Barr indicated he is investigating the officials who investigated Trump, and suggested his investigation may last through the 2020 campaign. (The investigation he discussed is in addition to an ongoing inspector general review of the Russia investigation’s origins.) Barr also misrepresented the origins of the Russia probe, suggesting it began with the partially unverified Steele dossier when in fact it began with then-Trump campaign official George Papadopoulos bragging to an Australian diplomat about having foreknowledge that Russian hackers had obtained Hillary Clinton’s emails.
As was the case two years ago, there remains no evidence that anyone associated with Trump was improperly surveilled during the 2016 election, let alone the victim of “spying.” Foreign Intelligence Surveillance Act warrants were taken out against onetime Trump campaign foreign policy adviser Carter Page after he left the campaign, but the warrant applications went through standard processes and were authorized by four judges appointed by Republican presidents. The FBI used information from the Steele dossier to obtain warrants to surveil Page, but it wasn’t their only source of information, and law enforcement officials had good reason to be suspicious about Page’s contacts and activities in Russia.

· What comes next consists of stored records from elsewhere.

-- ==== Sys2Proof/Machine/Extents.lean ====
section
/-! DEFINITION. Extents: adding, accepting and releasing them (03: R74 to R79, R96 to R104), and sharing grants (14: R494). -/

namespace Sys2Proof.Machine

/-- A region's record: base and size in 2 MiB units, max_extents, log2 of the block size (R44, R71). -/
structure Region where
  base : Nat
  size : Nat
  maxExtents : Nat
  block : Nat
deriving DecidableEq, Repr

/-- A defined region; `block` is its block size in 2 MiB units. -/
def regionOf (s : State) (n : Nat) : Option Region :=
  if n < 8 then (s.img.active.rcd secWindow n).map (fun r => ⟨r.getD 0 0, r.getD 1 0, r.getD 2 0, 2 ^ (r.getD 3 21 - 21)⟩) else none

/-- The attributes a tag resolves to (R75). -/
def resolveTag (s : State) (tag : BitVec 128) : Option Attrs :=
  (s.img.active.tagIndex tag).map (fun k =>
    let f := s.img.active.fld secTags k
    ⟨f 1, f 2, f 3 == 1, f 4, f 5⟩)

/-- Does a range overlap an extent, accepted or pending (R74)? DESIGN CHOICE (log 136): an extent still being reserved, or being
released, counts too; the rule names accepted and pending ones. -/
def extentOverlap (s : State) (a n : Nat) : Bool :=
  s.chd.extents.any (fun e => decide (a < e.2.dpa2m + e.2.len2m) && decide (e.2.dpa2m < a + n))

/-- A free range of a length in a region, for "any" (R96). Which one is open: a FREE VALUE (assumption 14). -/
def findRange (s : State) (r : Region) (n : Nat) : Option Nat :=
  let up := fun (a : Nat) => r.base + ceilDiv (a - r.base) r.block * r.block
  let h := up (r.base + choice s 0 r.size)
  let far := fun (a : Nat) => (a + r.size - h) % max 1 r.size
  bestOf (fun a b => decide (far a < far b)) ((h :: r.base :: s.chd.extents.map (fun e => up (e.2.dpa2m + e.2.len2m))).filter
    (fun a => decide (r.base ≤ a) && decide (a + n ≤ r.base + r.size) && !extentOverlap s a n))

/-- The number of extents a region holds. -/
def regionExtents (s : State) (n : Nat) : Nat := (s.chd.extents.filter (fun e => e.2.region == n)).length

/-- The fields of an EXTENT_ADD entry (R492). -/
structure AddArgs where
  dpa : Nat
  len : Nat
  region : Nat
  any : Bool
  shared : Bool
  owner : Nat
  grant : Nat
  tag : BitVec 128
deriving DecidableEq, Repr

/-- Read an EXTENT_ADD entry. -/
def addArgs (e : Line) : AddArgs :=
  ⟨entryNat e 8 8, entryNat e 0x10 4, entryNat e 0x14 1, nbit (entryNat e 0x15 1) 0, nbit (entryNat e 0x15 1) 1, entryNat e 0x16 2,
    entryNat e 0x18 4, BitVec.ofNat 128 (entryNat e 0x20 16)⟩

/-- Does a grant of an owner cover a shared extent's range for this node (R77, R96)? -/
def grantHeld (a : AddArgs) : Option Nat :=
  match Config.grantAt a.owner a.grant with
  | some (base, n) => if a.len ≤ n then some base else none
  | none => none

/-- Metadata frames a new extent needs (R80). -/
def metaFrames (len : Nat) (tags : Bool) : Nat := ceilDiv (len * 512 * (if tags then 57 else 25)) 2097152 * 512

/-- Metadata frames that an extent needs beyond its other tables for tag tables (R80, R81). -/
def tagFrames (e : Extent) : Nat := metaFrames e.len2m true - metaFrames e.len2m false

/-- The first failing check of EXTENT_ADD (R96), or the start of the range. -/
def addCheck (s : State) (a : AddArgs) : Except Nat Nat :=
  match regionOf s a.region with
  | none => .error stInvalid
  | some r =>
    let start := a.dpa / 2097152
    if a.len = 0 ∨ a.len % r.block ≠ 0 ∨ (!a.shared && (a.owner != 0 || a.grant != 0)) then .error stInvalid
    else if !a.any && (a.dpa % 2097152 != 0 || decide (start < r.base) || (start - r.base) % r.block != 0 || extentOverlap s start a.len) then
      .error stInvalid
    else if 524288 < a.len ∨ (!a.any && decide (r.base + r.size < start + a.len)) then .error stLength
    else match resolveTag s a.tag with
      | none => .error stNotInImage
      | some t =>
        let place := if a.any then findRange s r a.len else some start
        if (a.shared && (grantHeld a).isNone) || (!a.shared && domainSource s t.domain == 2 && (domKeys s t.domain).cur.isNone) then
          .error stDenied
        else if r.maxExtents ≤ regionExtents s a.region || place.isNone ||
            (!a.shared && decide (framesF s < metaFrames a.len (domainInteg s t.domain))) then .error stNoSpace
        else if (!a.shared && t.mirrored && (!((myBuddy s).any (inService s)) || s.sec.pairing != .confirmed)) || s.img.stage == .verifying then .error stBusyRetry
        else .ok (place.getD start)

/-- Give a domain of generated keys its first generation, where it has none (R232, R233); an owner's keys come by KEY_SUPPLY. -/
def ensureDomain (s : State) (d : Nat) : State :=
  let k := domKeys s d
  if k.cur.isSome || domainSource s d == 2 then s
  else
    let s := setDom s d { k with cur := some (Config.keyValues s.xts.nextKey) }
    { s with xts := { s.xts with nextKey := s.xts.nextKey + 1 } }

/-- A domain needs keys as soon as an EXTENT_TAGS record names it (R233). -/
def taggedDomains (s : State) : State :=
  (s.img.active.tagKeys.map (fun k => s.img.active.fld secTags k 2)).foldl ensureDomain s

/-- An extent's entry. -/
def extentEnt (s : State) (i : Nat) : Option Extent := mget s.chd.extents i

/-- Change an extent's entry. -/
def modExtent (s : State) (i : Nat) (f : Extent → Extent) : State :=
  { s with chd := { s.chd with extents := mmod s.chd.extents i f } }

/-- An EXTENT_ADD or EXTENT_RELEASE record (R161): the DPA and the length in 2 MiB units. It is needed until its change stands in
the metadata store (R163). -/
def extentRec (s : State) (type i : Nat) (e : Extent) (b : BitVec 128) : State :=
  let seq := s.chd.ring0.nextSeq
  let s := jwrite s 0 { plainRec type (BitVec.ofNat 128 (e.dpa2m * 2097152 + 2 ^ 64 * e.len2m)) b with extent := BitVec.ofNat 16 i }
  { s with chd := { s.chd with extPending := s.chd.extPending ++ [seq] } }

/-- Offer an extent to the host (R97 step 5): the event record is posted and the command completes with the DPA. -/
def offerExtent (s : State) (i : Nat) (src : CmdSrc) : State :=
  match extentEnt s i with
  | none => s
  | some e =>
    let s := modExtent s i (fun e => { e with state := .pending })
    let s := extentRec s recExtentAdd i e e.tag
    let s := postEvent s 4 (.addCapacity (e.dpa2m * 2097152) (e.len2m * 2097152) e.tag e.region)
    completeCmd s src stOk (e.dpa2m * 2097152)

/-- Remove an extent's entry; its metadata is freed with it. -/
def dropExtent (s : State) (i : Nat) : State :=
  reserveChanged { s with chd := { s.chd with extents := mdel s.chd.extents i } }

/-- Give back a reservation made at the buddy for an extent (R97, R664). -/
def unreserve (s : State) (i len : Nat) : State :=
  match myBuddy s with
  | some b => openTx s 5 (mirrorCtl b 2 i 0 len 14) (.unreserve i)
  | none => s

/-- Is an extent index free: no extent has it, nor is named by it? -/
def indexFree (s : State) (i : Nat) : Bool := !mhas s.chd.extents i && !s.chd.extents.any (fun e => e.2.mext == i)

/-- Does a record that a ring still holds name an extent index? -/
def indexNamed (s : State) (i : Nat) : Bool :=
  s.chd.ring0.recs.any (fun r => r.extent.toNat == i) || s.chd.ring1.recs.any (fun r => r.extent.toNat == i)

/-- A free extent index, one that no record in the journal names where there is such. Which one is open: a FREE VALUE (assumption
14). -/
def freeIndex (s : State) : Option Nat :=
  let n := 2 * s.chd.extents.length + 1
  match firstRound (fun i => indexFree s i && !indexNamed s i) 0 65536 (choice s 1 65536) (n + s.chd.ring0.recs.length + s.chd.ring1.recs.length) with
  | some i => some i
  | none => firstRound (indexFree s) 0 65536 (choice s 1 65536) n

/-- EXTENT_ADD (R96, R97). -/
def extentAddBody (s : State) (src : CmdSrc) (entry : Line) : State :=
  let a := addArgs entry
  match addCheck s a with
  | .error st => completeCmd s src st 0
  | .ok start =>
    match freeIndex s, resolveTag s a.tag with
    | some i, some t =>
      let ref : Option SharedRef := if a.shared then some ⟨BitVec.ofNat 12 a.owner, BitVec.ofNat 32 a.grant, (grantHeld a).getD 0⟩ else none
      let e : Extent := {
        dpa2m := start
        len2m := a.len
        region := a.region
        tag := a.tag
        attrs := t
        shared := ref
        state := .reserving src
        tagTables := !a.shared && domainInteg s t.domain
        tagWait := false
        home := BitVec.ofNat 12 (myNode s)
        mext := i
        mbase := start }
      let s := reserveChanged { chosen s 2 with chd := { s.chd with extents := mset s.chd.extents i e } }
      let s := if a.shared then s else ensureDomain s t.domain
      (match a.shared || !t.mirrored, myBuddy s with
       | false, some b => openTx s 5 (mirrorCtl b 1 i 0 a.len 14) (.reserve i)
       | _, _ => offerExtent s i src)
    | _, _ => completeCmd s src stNoSpace 0

/-- An EXTENT_ADD whose buddy refused or did not confirm (R97): nothing is offered, event 0x1FA. -/
def addFailed (s : State) (i status : Nat) : State :=
  match extentEnt s i with
  | some e =>
    (match e.state with
     | .reserving src => completeCmd (raise (unreserve (dropExtent s i) i e.len2m) 0x1FA 0) src status 0
     | _ => s)
  | none => s

/-- The buddy's answer to RESERVE (R97 step 4, R664). -/
def reserveAnswered (s : State) (i status : Nat) : State :=
  match extentEnt s i with
  | some e =>
    (match e.state with
     | .reserving src => if status = 0 then offerExtent s i src else addFailed s i stNoSpace
     | _ => s)
  | none => s

/-- The extent that starts at a window offset. -/
def extentFrom (s : State) (dpa : Nat) : Option (Nat × Extent) := s.chd.extents.find? (fun e => e.2.dpa2m * 2097152 == dpa)

/-- EXTENT_ADD_BUDDY_TIMEOUT (R97). -/
def extentAddBuddyTimeoutBody (s : State) (dpa : Nat) : State :=
  match extentFrom s dpa with
  | some (i, _) =>
    let open_ := (s.e2e.txs.filter (fun x => x.2.purpose == Purpose.reserve i)).map (·.1)
    addFailed (open_.foldl closeTx s) i stBusyRetry
  | none => s

/-- The phases of a release (R99 steps 4 to 6, R161). -/
def releasePhase (s : State) (i phase : Nat) (e : Extent) : State := extentRec s recExtentRelease i e (BitVec.ofNat 128 phase)

/-- Free a pending extent that the host declined or a reset withdrew (R97, R98, R99). DESIGN CHOICE (log 137): one that a device
reset finds still being reserved is withdrawn likewise; it has no record that could be released. -/
def withdrawExtent (s : State) (i : Nat) : State :=
  match extentEnt s i with
  | some e =>
    let s := if e.state = .pending then releasePhase s i 6 e else s
    if e.attrs.mirrored && e.shared.isNone then unreserve (dropExtent s i) i e.len2m else dropExtent s i
  | none => s

/-- Is an extent pending? -/
def isPending (e : Extent) : Bool := e.state == .pending

/-- ADD_DYNAMIC_CAPACITY_RESPONSE (R97 step 6): each range accepted must be a pending extent; with none, a pending extent is
declined. Which one, where several are pending, is open: a FREE VALUE (assumption 14). -/
def addResponseBody (s : State) (ranges : List (BitVec 64 × BitVec 64)) : State :=
  let hit := fun (r : BitVec 64 × BitVec 64) (e : Extent) =>
    isPending e && e.dpa2m * 2097152 == r.1.toNat && e.len2m * 2097152 == r.2.toNat
  if ranges.isEmpty then
    let ps := s.chd.extents.filter (fun e => isPending e.2)
    match ps[choice s 0 ps.length]? with
    | some (i, _) => mbReply (withdrawExtent (chosen s 1) i) .ok
    | none => mbReply s .invalidInput
  else if ranges.all (fun r => s.chd.extents.any (fun e => hit r e.2)) then
    let acc := fun (_ : Nat) (e : Extent) => if ranges.any (fun r => hit r e) then { e with state := .accepted } else e
    mbReply { s with chd := { s.chd with extents := mmap s.chd.extents acc } } .ok
  else mbReply s .invalidInput

/-- Does a grant cover any part of a range of this device's window (R79)? -/
def granted (s : State) (a n : Nat) : Bool :=
  s.host.grants.any (fun g => decide (a < g.2.dpa2m + g.2.len2m) && decide (g.2.dpa2m < a + n))

/-- The extent of which a range of 2 MiB units is a whole or a part on block boundaries (R99). -/
def releaseOf (s : State) (a n : Nat) : Option (Nat × Extent) :=
  s.chd.extents.find? (fun e => e.2.state == .accepted && decide (e.2.dpa2m ≤ a) && decide (a + n ≤ e.2.dpa2m + e.2.len2m) && decide (n ≠ 0) &&
    (match regionOf s e.2.region with
     | some r => (a - r.base) % r.block == 0 && n % r.block == 0
     | none => false))

/-- Extents a release of part of one leaves beyond the one there was. -/
def splitParts (e : Extent) (a n : Nat) : Nat := b2n (decide (e.dpa2m < a)) + b2n (decide (a + n < e.dpa2m + e.len2m))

The idea that the FBI had it out for Trump is also contradicted by the fact that the bureau didn’t leak about the counterintelligence investigation into the Trump campaign at all during the election. If FBI brass wanted to destroy Trump, they could have easily done that by leaking about the fact that his campaign’s contacts with Russia were under investigation in the months leading up the election. But they didn’t. On the other hand, then-FBI Director James Comey repeatedly publicized the bureau’s investigation of Hillary Clinton in a manner some pundits believe may have tilted the election outcome in Trump’s favor.
For Trump, it’s about politics, not justice
Trump’s plan appears to be to turn a weakness — his campaign’s secretive dealings with Russia during a campaign in which Russia allegedly committed crimes to help him win — into a strength. He wants people to believe that he was the victim of an illegitimate investigation and overcame FBI malfeasance to win an election, then began “draining the swamp” once he took office by firing Comey and others.
There are indications that Trump’s strategy is working. A Fox News poll of voters released on Thursday indicates that a majority (58 percent) think it’s at least somewhat likely the FBI broke the law when it started investigating the Trump campaign, compared to just 31 percent who said it’s not at all likely the FBI broke the law.
Trump still has work to do — that same Fox News poll found him trailing Democratic frontrunner Joe Biden by 11 points. But regardless of whether Trump can overcome that deficit and win another term, one lasting loser of his campaign against law enforcement is the norm that the Justice Department serves a higher purpose than being an arm of the president’s administration, and that the attorney general’s duties go beyond being the president’s fixer.